**INFORMATION SHOWN**
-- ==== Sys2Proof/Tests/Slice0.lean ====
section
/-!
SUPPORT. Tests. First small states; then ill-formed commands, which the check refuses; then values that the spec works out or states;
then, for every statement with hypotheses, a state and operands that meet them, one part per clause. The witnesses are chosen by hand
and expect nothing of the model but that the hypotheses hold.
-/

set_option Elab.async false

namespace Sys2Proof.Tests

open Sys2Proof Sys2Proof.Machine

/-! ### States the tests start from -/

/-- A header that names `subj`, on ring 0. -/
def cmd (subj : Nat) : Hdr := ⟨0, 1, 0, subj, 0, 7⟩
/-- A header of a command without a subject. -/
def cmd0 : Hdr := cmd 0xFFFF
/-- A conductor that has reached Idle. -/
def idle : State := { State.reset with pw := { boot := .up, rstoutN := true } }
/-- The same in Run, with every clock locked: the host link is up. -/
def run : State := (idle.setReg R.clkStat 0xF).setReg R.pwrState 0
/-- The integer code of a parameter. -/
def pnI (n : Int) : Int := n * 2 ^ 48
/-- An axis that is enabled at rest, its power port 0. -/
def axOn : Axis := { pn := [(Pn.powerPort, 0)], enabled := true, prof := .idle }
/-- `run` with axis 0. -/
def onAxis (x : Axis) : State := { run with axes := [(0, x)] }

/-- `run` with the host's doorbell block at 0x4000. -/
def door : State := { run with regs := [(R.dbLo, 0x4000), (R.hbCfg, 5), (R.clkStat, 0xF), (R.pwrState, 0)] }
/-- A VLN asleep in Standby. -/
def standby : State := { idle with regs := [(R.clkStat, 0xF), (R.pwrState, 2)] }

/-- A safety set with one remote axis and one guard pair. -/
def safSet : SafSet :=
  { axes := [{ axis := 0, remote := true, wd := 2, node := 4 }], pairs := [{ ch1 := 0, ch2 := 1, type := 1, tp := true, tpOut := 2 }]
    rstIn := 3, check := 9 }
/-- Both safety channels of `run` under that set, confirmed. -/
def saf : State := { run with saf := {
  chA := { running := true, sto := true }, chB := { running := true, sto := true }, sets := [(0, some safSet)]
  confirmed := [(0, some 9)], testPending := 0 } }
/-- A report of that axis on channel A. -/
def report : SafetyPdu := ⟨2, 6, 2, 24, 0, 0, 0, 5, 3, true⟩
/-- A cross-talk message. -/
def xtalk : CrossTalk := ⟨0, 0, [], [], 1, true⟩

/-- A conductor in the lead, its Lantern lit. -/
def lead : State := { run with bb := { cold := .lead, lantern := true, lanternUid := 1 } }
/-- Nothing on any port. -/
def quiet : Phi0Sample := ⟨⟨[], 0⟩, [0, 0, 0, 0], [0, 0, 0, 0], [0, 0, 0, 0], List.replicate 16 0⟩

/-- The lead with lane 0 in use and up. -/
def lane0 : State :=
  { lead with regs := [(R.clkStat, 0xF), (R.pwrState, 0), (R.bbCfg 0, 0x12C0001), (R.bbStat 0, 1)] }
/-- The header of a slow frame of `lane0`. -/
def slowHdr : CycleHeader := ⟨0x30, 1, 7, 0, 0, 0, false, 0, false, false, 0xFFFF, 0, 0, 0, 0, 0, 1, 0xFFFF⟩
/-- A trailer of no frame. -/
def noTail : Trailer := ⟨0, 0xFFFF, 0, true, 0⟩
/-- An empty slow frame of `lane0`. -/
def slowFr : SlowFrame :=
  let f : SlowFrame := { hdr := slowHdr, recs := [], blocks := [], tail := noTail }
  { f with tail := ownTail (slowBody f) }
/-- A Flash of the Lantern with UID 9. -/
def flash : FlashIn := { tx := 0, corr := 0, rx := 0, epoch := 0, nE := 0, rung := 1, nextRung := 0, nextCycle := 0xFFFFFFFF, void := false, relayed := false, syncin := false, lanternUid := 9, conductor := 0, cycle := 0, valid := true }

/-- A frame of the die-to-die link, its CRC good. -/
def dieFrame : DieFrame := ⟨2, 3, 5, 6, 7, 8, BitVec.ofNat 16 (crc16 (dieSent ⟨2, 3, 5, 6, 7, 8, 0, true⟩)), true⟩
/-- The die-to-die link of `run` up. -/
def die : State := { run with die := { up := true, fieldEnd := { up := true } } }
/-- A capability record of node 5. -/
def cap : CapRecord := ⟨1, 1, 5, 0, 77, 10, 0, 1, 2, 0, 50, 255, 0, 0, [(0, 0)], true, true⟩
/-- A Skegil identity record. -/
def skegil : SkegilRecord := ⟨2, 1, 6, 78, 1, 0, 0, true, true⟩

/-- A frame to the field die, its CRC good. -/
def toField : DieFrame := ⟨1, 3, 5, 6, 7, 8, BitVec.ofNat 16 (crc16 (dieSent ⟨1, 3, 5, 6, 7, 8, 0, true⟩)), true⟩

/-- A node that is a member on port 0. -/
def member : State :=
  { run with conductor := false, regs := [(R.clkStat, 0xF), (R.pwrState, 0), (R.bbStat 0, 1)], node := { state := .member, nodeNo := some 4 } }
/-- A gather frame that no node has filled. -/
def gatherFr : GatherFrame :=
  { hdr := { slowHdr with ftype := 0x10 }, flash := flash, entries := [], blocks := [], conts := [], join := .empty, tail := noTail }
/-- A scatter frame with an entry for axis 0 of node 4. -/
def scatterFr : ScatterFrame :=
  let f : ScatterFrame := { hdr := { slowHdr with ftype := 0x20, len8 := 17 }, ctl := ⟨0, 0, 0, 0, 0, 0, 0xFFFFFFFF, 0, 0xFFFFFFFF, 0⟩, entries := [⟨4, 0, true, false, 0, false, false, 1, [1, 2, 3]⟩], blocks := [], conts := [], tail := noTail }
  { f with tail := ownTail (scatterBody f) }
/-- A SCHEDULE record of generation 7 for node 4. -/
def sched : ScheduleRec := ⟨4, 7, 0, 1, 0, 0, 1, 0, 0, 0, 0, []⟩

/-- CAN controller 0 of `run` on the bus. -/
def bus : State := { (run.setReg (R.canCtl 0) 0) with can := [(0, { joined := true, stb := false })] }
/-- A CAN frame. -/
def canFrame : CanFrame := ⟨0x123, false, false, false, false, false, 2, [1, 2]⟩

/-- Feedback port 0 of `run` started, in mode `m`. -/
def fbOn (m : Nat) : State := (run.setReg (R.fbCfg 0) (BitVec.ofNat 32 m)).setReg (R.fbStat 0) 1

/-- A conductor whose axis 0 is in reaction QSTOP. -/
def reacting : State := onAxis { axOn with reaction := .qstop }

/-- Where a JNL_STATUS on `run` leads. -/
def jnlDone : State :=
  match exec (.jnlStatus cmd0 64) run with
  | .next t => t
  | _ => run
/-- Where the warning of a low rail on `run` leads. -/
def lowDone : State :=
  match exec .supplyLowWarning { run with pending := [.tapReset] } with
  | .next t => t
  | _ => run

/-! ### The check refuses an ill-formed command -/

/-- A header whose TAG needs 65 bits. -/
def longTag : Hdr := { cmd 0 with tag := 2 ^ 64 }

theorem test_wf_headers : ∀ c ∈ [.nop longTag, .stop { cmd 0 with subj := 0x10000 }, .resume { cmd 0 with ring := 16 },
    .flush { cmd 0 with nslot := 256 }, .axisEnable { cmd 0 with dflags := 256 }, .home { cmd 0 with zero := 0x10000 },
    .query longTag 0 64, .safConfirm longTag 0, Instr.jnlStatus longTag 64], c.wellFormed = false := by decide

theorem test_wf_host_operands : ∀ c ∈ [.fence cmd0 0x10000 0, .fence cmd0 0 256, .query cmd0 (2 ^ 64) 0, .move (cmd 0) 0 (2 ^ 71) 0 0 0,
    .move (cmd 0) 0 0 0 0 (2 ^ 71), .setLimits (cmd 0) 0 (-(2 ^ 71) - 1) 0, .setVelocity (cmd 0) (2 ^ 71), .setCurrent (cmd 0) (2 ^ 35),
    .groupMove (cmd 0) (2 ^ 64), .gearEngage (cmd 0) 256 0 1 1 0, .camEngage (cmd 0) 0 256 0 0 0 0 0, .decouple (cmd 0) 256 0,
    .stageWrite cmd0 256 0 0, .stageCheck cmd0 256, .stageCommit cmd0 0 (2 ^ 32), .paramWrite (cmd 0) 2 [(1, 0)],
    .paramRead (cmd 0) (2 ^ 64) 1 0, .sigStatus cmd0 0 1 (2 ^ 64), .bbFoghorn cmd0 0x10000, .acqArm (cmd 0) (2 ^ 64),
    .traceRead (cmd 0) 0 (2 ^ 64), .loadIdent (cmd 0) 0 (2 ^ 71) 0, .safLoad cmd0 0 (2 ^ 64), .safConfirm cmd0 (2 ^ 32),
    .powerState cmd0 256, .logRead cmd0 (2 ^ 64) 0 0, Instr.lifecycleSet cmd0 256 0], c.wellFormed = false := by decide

**PROBLEM TO WORK ON**
Having output the line that contains "in Standby. -/", stop. Every line before it, back to the first line of the data, must be reproduced exactly.

**EXERCISE OUTPUT**
-- ==== Sys2Proof/Tests/Slice0.lean ====
section
/-!
SUPPORT. Tests. First small states; then ill-formed commands, which the check refuses; then values that the spec works out or states;
then, for every statement with hypotheses, a state and operands that meet them, one part per clause. The witnesses are chosen by hand
and expect nothing of the model but that the hypotheses hold.
-/

set_option Elab.async false

namespace Sys2Proof.Tests

open Sys2Proof Sys2Proof.Machine

/-! ### States the tests start from -/

/-- A header that names `subj`, on ring 0. -/
def cmd (subj : Nat) : Hdr := ⟨0, 1, 0, subj, 0, 7⟩
/-- A header of a command without a subject. -/
def cmd0 : Hdr := cmd 0xFFFF
/-- A conductor that has reached Idle. -/
def idle : State := { State.reset with pw := { boot := .up, rstoutN := true } }
/-- The same in Run, with every clock locked: the host link is up. -/
def run : State := (idle.setReg R.clkStat 0xF).setReg R.pwrState 0
/-- The integer code of a parameter. -/
def pnI (n : Int) : Int := n * 2 ^ 48
/-- An axis that is enabled at rest, its power port 0. -/
def axOn : Axis := { pn := [(Pn.powerPort, 0)], enabled := true, prof := .idle }
/-- `run` with axis 0. -/
def onAxis (x : Axis) : State := { run with axes := [(0, x)] }

/-- `run` with the host's doorbell block at 0x4000. -/
def door : State := { run with regs := [(R.dbLo, 0x4000), (R.hbCfg, 5), (R.clkStat, 0xF), (R.pwrState, 0)] }
/-- A VLN asleep in Standby. -/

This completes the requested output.